Provided records:
-- ==== Sys2Proof/Machine/Route.lean ====
section
/-! DEFINITION. Routes on the dies and between them, gateways, credits of the links, and packets on their way (R12, R20 to R26, R53, R366, R416 to R421). -/
namespace Sys2Proof.Machine

/-! ### Die-to-die walks (R22, R26) -/

/-- The dies a packet visits after `a`, X first; with `yx`, Y first (R22, R26). -/
def walk (yx : Bool) : Nat → Nat → Nat → List Nat
  | 0, _, _ => []
  | k + 1, a, b =>
    let ax := Config.dieX a; let ay := Config.dieY a; let bx := Config.dieX b; let by' := Config.dieY b
    let nx := Config.dieAt (if ax < bx then ax + 1 else ax - 1) ay
    let ny := Config.dieAt ax (if ay < by' then ay + 1 else ay - 1)
    if a = b then []
    else
      let n := if (yx && ay ≠ by') || ax = bx then ny else nx
      n :: walk yx k n b

/-- The open path between two dies: whether it is the escape path, and the dies after the first; none where both cross a fenced die, or the far die is fenced (R22, R26, R425). -/
def State.dieWalk (s : State) (a b : Nat) : Option (Bool × List Nat) :=
  let p := walk false 8 a b; let e := walk true 8 a b
  if s.fencedDie b then none
  else if !(p.dropLast).any (fun d => s.fencedDie d) then some (false, p)
  else if !(e.dropLast).any (fun d => s.fencedDie d) then some (true, e)
  else none

/-- A die can be reached (R26, R425). -/
def State.reachable (s : State) (a b : Nat) : Bool := (s.dieWalk a b).isSome

/-! ### Gateways (R12, R13, R23) -/

/-- The edge of its attach dies that faces a gateway: two gateways to a side (R12). -/
def gatewayEdge (g : Nat) : Nat := g / 2
/-- The gateway that an outward edge of a die faces (R12). -/
def gatewayAt (d e : Nat) : Option Nat :=
  (List.range 8).find? (fun g => decide (gatewayEdge g = e ∧ ((Config.attach g).1 = d ∨ (Config.attach g).2 = d)))

/-- The attach die through which die `a` and gateway `g` exchange packets: of those not fenced, the one with fewer crossings, the lower number on a tie (R23, R425). -/
def State.attachFor (s : State) (a g : Nat) : Option Nat :=
  let x := (Config.attach g).1; let y := (Config.attach g).2
  if s.fencedDie x then (if s.fencedDie y then none else some y)
  else if s.fencedDie y then some x
  else
    let cx := Config.crossings a x; let cy := Config.crossings a y
    some (if cx < cy ∨ (cx = cy ∧ x < y) then x else y)

/-- A gateway can be reached from a die: the path to the attach die chosen is open (R23, R26, R425). -/
def State.gatewayReachable (s : State) (a g : Nat) : Bool :=
  match s.attachFor a g with
  | some d => s.reachable a d
  | none => false

/-- A gateway as a point that packets leave from and go to: past the compute dies' numbers (R12). -/
def gatePoint (g : Nat) : Phys := ⟨32 + g, 0, 0⟩

/-- The attach die through which gateway `h` sends to another gateway: R23 chooses one between a compute die and a gateway, so of the two ends here the model takes it for each by the same rule, the sending gateway's being the open one from which the way to the other gateway has fewer crossings, the lower number on a tie (DESIGN CHOICE, log 117). -/
def State.attachBetween (s : State) (h g : Nat) : Option Nat :=
  let cost (x : Nat) : Option (Nat × Nat) :=
    if s.fencedDie x then none
    else match s.attachFor x g with
      | some y => if s.reachable x y then some (Config.crossings x y, x) else none
      | none => none
  match cost (Config.attach h).1, cost (Config.attach h).2 with
  | some a, some b => some (if a.1 < b.1 ∨ (a.1 = b.1 ∧ a.2 < b.2) then a.2 else b.2)
  | some a, none => some a.2
  | none, b => b.map (·.2)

Description of the task: Send back every line of the listing above exactly.

Result of the exercise:
-- ==== Sys2Proof/Machine/Route.lean ====
section
/-! DEFINITION. Routes on the dies and between them, gateways, credits of the links, and packets on their way (R12, R20 to R26, R53, R366, R416 to R421). -/
namespace Sys2Proof.Machine

/-! ### Die-to-die walks (R22, R26) -/

/-- The dies a packet visits after `a`, X first; with `yx`, Y first (R22, R26). -/
def walk (yx : Bool) : Nat → Nat → Nat → List Nat
  | 0, _, _ => []
  | k + 1, a, b =>
    let ax := Config.dieX a; let ay := Config.dieY a; let bx := Config.dieX b; let by' := Config.dieY b
    let nx := Config.dieAt (if ax < bx then ax + 1 else ax - 1) ay
    let ny := Config.dieAt ax (if ay < by' then ay + 1 else ay - 1)
    if a = b then []
    else
      let n := if (yx && ay ≠ by') || ax = bx then ny else nx
      n :: walk yx k n b

/-- The open path between two dies: whether it is the escape path, and the dies after the first; none where both cross a fenced die, or the far die is fenced (R22, R26, R425). -/
def State.dieWalk (s : State) (a b : Nat) : Option (Bool × List Nat) :=
  let p := walk false 8 a b; let e := walk true 8 a b
  if s.fencedDie b then none
  else if !(p.dropLast).any (fun d => s.fencedDie d) then some (false, p)
  else if !(e.dropLast).any (fun d => s.fencedDie d) then some (true, e)
  else none

/-- A die can be reached (R26, R425). -/
def State.reachable (s : State) (a b : Nat) : Bool := (s.dieWalk a b).isSome

/-! ### Gateways (R12, R13, R23) -/

/-- The edge of its attach dies that faces a gateway: two gateways to a side (R12). -/
def gatewayEdge (g : Nat) : Nat := g / 2
/-- The gateway that an outward edge of a die faces (R12). -/
def gatewayAt (d e : Nat) : Option Nat :=
  (List.range 8).find? (fun g => decide (gatewayEdge g = e ∧ ((Config.attach g).1 = d ∨ (Config.attach g).2 = d)))

/-- The attach die through which die `a` and gateway `g` exchange packets: of those not fenced, the one with fewer crossings, the lower number on a tie (R23, R425). -/
def State.attachFor (s : State) (a g : Nat) : Option Nat :=
  let x := (Config.attach g).1; let y := (Config.attach g).2
  if s.fencedDie x then (if s.fencedDie y then none else some y)
  else if s.fencedDie y then some x
  else
    let cx := Config.crossings a x; let cy := Config.crossings a y
    some (if cx < cy ∨ (cx = cy ∧ x < y) then x else y)

/-- A gateway can be reached from a die: the path to the attach die chosen is open (R23, R26, R425). -/
def State.gatewayReachable (s : State) (a g : Nat) : Bool :=
  match s.attachFor a g with
  | some d => s.reachable a d
  | none => false

/-- A gateway as a point that packets leave from and go to: past the compute dies' numbers (R12). -/
def gatePoint (g : Nat) : Phys := ⟨32 + g, 0, 0⟩

/-- The attach die through which gateway `h` sends to another gateway: R23 chooses one between a compute die and a gateway, so of the two ends here the model takes it for each by the same rule, the sending gateway's being the open one from which the way to the other gateway has fewer crossings, the lower number on a tie (DESIGN CHOICE, log 117). -/
def State.attachBetween (s : State) (h g : Nat) : Option Nat :=
  let cost (x : Nat) : Option (Nat × Nat) :=
    if s.fencedDie x then none
    else match s.attachFor x g with
      | some y => if s.reachable x y then some (Config.crossings x y, x) else none
      | none => none
  match cost (Config.attach h).1, cost (Config.attach h).2 with
  | some a, some b => some (if a.1 < b.1 ∨ (a.1 = b.1 ∧ a.2 < b.2) then a.2 else b.2)
  | some a, none => some a.2
  | none, b => b.map (·.2)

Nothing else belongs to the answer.